* _Work request_
Set down exactly the lines below, starting at the one that contains "unle_le (zext_eq_toNat .." and ending at the one that contains "fun ⟨hlo, hhi⟩", with both of those lines included and nothing else.

* _Material provided_

/-- Settles O26: a scalar by `deca_scalar`, an array by `decElems_of_forall`, and the lengths by `deca_of_length`
and `deca_short`. -/
theorem variablesDecodeElementByElement : Obligations.VariablesDecodeElementByElement := by
  intro v w b s
  have hexec : exec (.deca v w b) s = answer ((deca s.par v w b).map .value) s := rfl
  have hscalar (harr : v.isArray = false) :
      exec (.deca v w b) s = answerScalar (decOne s.par v w b 0) s := by
    rw [hexec, deca_scalar harr]
    cases decOne s.par v w b 0 <;> rfl
  refine ⟨fun harr i hi => ?bit, fun harr hnone q hq hfmt => ?element, fun harr xs hlen hxs => ?array,
    fun hf hbit => ⟨fun h => ?long, fun h => ?short⟩⟩
  case bit =>
    rw [hscalar harr, decOne, hi]
    rfl
  case element =>
    rw [hscalar harr, decOne, hnone, hfmt]
    simp only [List.mem_cons, List.not_mem_nil, or_false] at hq
    obtain rfl | rfl | rfl | rfl | rfl | rfl | rfl | rfl := hq <;> rfl
  case array =>
    have helems : decElems s.par v w b v.length 0 = .ok xs := by
      rw [← hlen]
      exact decElems_of_forall fun j x hx => by rw [Nat.zero_add]; exact hxs j x hx
    rw [hexec, deca_array harr helems]
    rfl
  case long =>
    obtain ⟨x, hx⟩ := deca_of_length s.par hf hbit h
    exact ⟨x, by rw [hexec, hx]; rfl⟩
  case short =>
    rw [hexec, deca_short s.par hf hbit h]
    rfl

/-! ## The round trip of one element (R182) -/

/-- A format and a value of the kind it encodes (R163 to R170). -/
inductive Encodes : Format → Scalar → Prop
  | char (c : Nat) : Encodes .char (.char c)
  | bool (t : Bool) : Encodes .bool (.bool t)
  | int8 (n : Int) : Encodes .int8 (.int n)
  | uint8 (n : Int) : Encodes .uint8 (.int n)
  | int16 (n : Int) : Encodes .int16 (.int n)
  | uint16 (n : Int) : Encodes .uint16 (.int n)
  | uint32 (n : Int) : Encodes .uint32 (.int n)
  | uint64 (n : Int) : Encodes .uint64 (.int n)

/-- Decoding the encoded value gives it back. -/
def RoundTrips (p : Config.Params) (f : Format) (w : Width) (v : Scalar) : Prop :=
  ∃ b, encFormat p f (.scalar v) w = .ok b ∧ decFormat f b 0 w = .ok v

theorem byteAt_encByte (p : Config.Params) (n : Int) (w : Width) :
    byteAt (encByte p n w) 0 = BitVec.ofInt 8 n := by
  cases w with
  | one | two => exact byte_of_zext n

theorem unle_encWide (n : Int) (w : Width) : unle (encWide n w) 0 w = zext (8 * w.bytes) n :=
  unle_le (zext_eq_toNat .. ▸ (BitVec.ofInt (8 * w.bytes) n).isLt)

theorem encWide_of_ofInt {n : Int} {w : Width} {b : Bytes} (hb : b.length = w.bytes)
    (h : BitVec.ofInt (8 * w.bytes) n = BitVec.ofNat (8 * w.bytes) (unle b 0 w)) : encWide n w = b := by
  rw [encWide, zext_eq_toNat, h, BitVec.toNat_ofNat, Nat.mod_eq_of_lt (unle_lt b 0 w), le_unle hb]

/-- The integers that fit the surviving bits of a signed format. -/
theorem toInt_ofInt_eq_iff {k : Nat} (hk : 0 < k) {n : Int} :
    (BitVec.ofInt k n).toInt = n ↔ -2 ^ (k - 1) ≤ n ∧ n < 2 ^ (k - 1) := by
  constructor
  · intro h
    rw [← h]
    exact ⟨BitVec.le_toInt _, BitVec.toInt_lt⟩
  · rintro ⟨hlo, hhi⟩
    exact BitVec.toInt_ofInt_eq_self hk hlo hhi

/-- The integers that fit the surviving bits of an unsigned format. -/
theorem zext_eq_self_iff {k : Nat} {n : Int} : (zext k n : Int) = n ↔ 0 ≤ n ∧ n < 2 ^ k := by
  have hpos : (0 : Int) < (2 ^ k : Nat) := by exact_mod_cast Nat.two_pow_pos k
  have hcast : (zext k n : Int) = n % (2 ^ k : Nat) := Int.toNat_of_nonneg (Int.emod_nonneg n hpos.ne')
  rw [hcast]
  push_cast at hpos ⊢
  exact ⟨fun h => h ▸ ⟨Int.emod_nonneg n hpos.ne', Int.emod_lt_of_pos n hpos⟩,
    fun ⟨hlo, hhi⟩ => Int.emod_eq_of_lt hlo hhi⟩

/-! The domain table of R182, by the number of surviving bits. -/

theorem survives_char {w : Width} {c : Nat} : survives .char w (.char c) ↔ c < 2 ^ (8 * w.bytes) := by
  cases w with
  | one | two => exact Nat.lt_succ_iff.symm

theorem survives_int16 {w : Width} {n : Int} : survives .int16 w (.int n) ↔
    -2 ^ (8 * w.bytes - 1) ≤ n ∧ n < 2 ^ (8 * w.bytes - 1) := by
  cases w with
  | one | two => simp only [survives, Width.bytes]; omega

theorem survives_uint16 {w : Width} {n : Int} : survives .uint16 w (.int n) ↔
    0 ≤ n ∧ n < 2 ^ (8 * w.bytes) := by
  cases w with
  | one | two => simp only [survives, Width.bytes]; omega

theorem survives_int8 {w : Width} {n : Int} : survives .int8 w (.int n) ↔ -2 ^ 7 ≤ n ∧ n < 2 ^ 7 := by
  simp only [survives]; omega

theorem survives_uint8 {w : Width} {n : Int} : survives .uint8 w (.int n) ↔ 0 ≤ n ∧ n < 2 ^ 8 := by
  simp only [survives]; omega

theorem survives_uint32 {w : Width} {n : Int} :
    survives .uint32 w (.int n) ↔ survives .uint16 w (.int n) := by
  cases w <;> rfl

theorem survives_uint64 {w : Width} {n : Int} :
    survives .uint64 w (.int n) ↔ survives .uint16 w (.int n) := by
  cases w <;> rfl

section
variable {p : Config.Params} {f : Format} {w : Width} {v : Scalar}

theorem encodes_of_survives (h : survives f w v) : Encodes f v := by
  unfold survives at h
  split at h
  case h_14 => exact h.elim
  all_goals constructor

theorem encodes_of_encFormat {b : Bytes} (h : encFormat p f (.scalar v) w = .ok b) : Encodes f v := by
  cases f with
  | char =>
    cases v with
    | char c => exact .char c
    | bool | int => cases h
  | bool =>
    cases v with
    | bool t => exact .bool t
    | char | int => cases h
  | other => cases h
  | int8 | uint8 | int16 | uint16 | uint32 | uint64 =>
    cases v with
    | int n => constructor
    | bool | char => cases h

/-- A value round-trips when what its bytes decode to is the value. -/
theorem roundTrips_iff {b : Bytes} {u : Scalar} (henc : encFormat p f (.scalar v) w = .ok b)
    (hdec : decFormat f b 0 w = guardElem b 0 w u) : RoundTrips p f w v ↔ u = v := by
  have hlen : 0 + w.bytes ≤ b.length := by rw [encFormat_length henc, Nat.zero_add]
  rw [guardElem_ok hlen] at hdec
  constructor
  · rintro ⟨b', henc', hdec'⟩
    obtain rfl : b = b' := Except.ok.inj (henc.symm.trans henc')
    exact Except.ok.inj (hdec.symm.trans hdec')
  · rintro rfl
    exact ⟨b, henc, hdec⟩

theorem char_roundTrips (p : Config.Params) (c : Nat) (w : Width) :
    RoundTrips p .char w (.char c) ↔ c < 2 ^ (8 * w.bytes) := by
  have henc : encFormat p .char (.scalar (.char c)) w = _ := encChar_char c w
  by_cases hc : c < 2 ^ (8 * w.bytes)
  · rw [if_pos hc] at henc
    rw [roundTrips_iff henc rfl, unle_le hc]
    exact iff_of_true rfl hc
  · rw [if_neg hc] at henc
    refine iff_of_false ?_ hc
    rintro ⟨b, hb, -⟩
    cases henc.symm.trans hb

theorem bool_roundTrips (p : Config.Params) (t : Bool) (w : Width) : RoundTrips p .bool w (.bool t) := by
  refine (roundTrips_iff rfl rfl).mpr ?_
  have hbit : (if t then 1 else 0) < 2 ^ (8 * w.bytes) := by
    have hbits : 8 * w.bytes ≠ 0 := Nat.mul_ne_zero (by decide) (width_bytes_pos w).ne'
    cases t with
    | false => exact Nat.two_pow_pos _
    | true => exact Nat.one_lt_two_pow hbits
  rw [unle_le hbit]
  cases t <;> rfl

* _Solved exercise_
  unle_le (zext_eq_toNat .. ▸ (BitVec.ofInt (8 * w.bytes) n).isLt)

theorem encWide_of_ofInt {n : Int} {w : Width} {b : Bytes} (hb : b.length = w.bytes)
    (h : BitVec.ofInt (8 * w.bytes) n = BitVec.ofNat (8 * w.bytes) (unle b 0 w)) : encWide n w = b := by
  rw [encWide, zext_eq_toNat, h, BitVec.toNat_ofNat, Nat.mod_eq_of_lt (unle_lt b 0 w), le_unle hb]

/-- The integers that fit the surviving bits of a signed format. -/
theorem toInt_ofInt_eq_iff {k : Nat} (hk : 0 < k) {n : Int} :
    (BitVec.ofInt k n).toInt = n ↔ -2 ^ (k - 1) ≤ n ∧ n < 2 ^ (k - 1) := by
  constructor
  · intro h
    rw [← h]
    exact ⟨BitVec.le_toInt _, BitVec.toInt_lt⟩
  · rintro ⟨hlo, hhi⟩
    exact BitVec.toInt_ofInt_eq_self hk hlo hhi

/-- The integers that fit the surviving bits of an unsigned format. -/
theorem zext_eq_self_iff {k : Nat} {n : Int} : (zext k n : Int) = n ↔ 0 ≤ n ∧ n < 2 ^ k := by
  have hpos : (0 : Int) < (2 ^ k : Nat) := by exact_mod_cast Nat.two_pow_pos k
  have hcast : (zext k n : Int) = n % (2 ^ k : Nat) := Int.toNat_of_nonneg (Int.emod_nonneg n hpos.ne')
  rw [hcast]
  push_cast at hpos ⊢
  exact ⟨fun h => h ▸ ⟨Int.emod_nonneg n hpos.ne', Int.emod_lt_of_pos n hpos⟩,
    fun ⟨hlo, hhi⟩ => Int.emod_eq_of_lt hlo hhi⟩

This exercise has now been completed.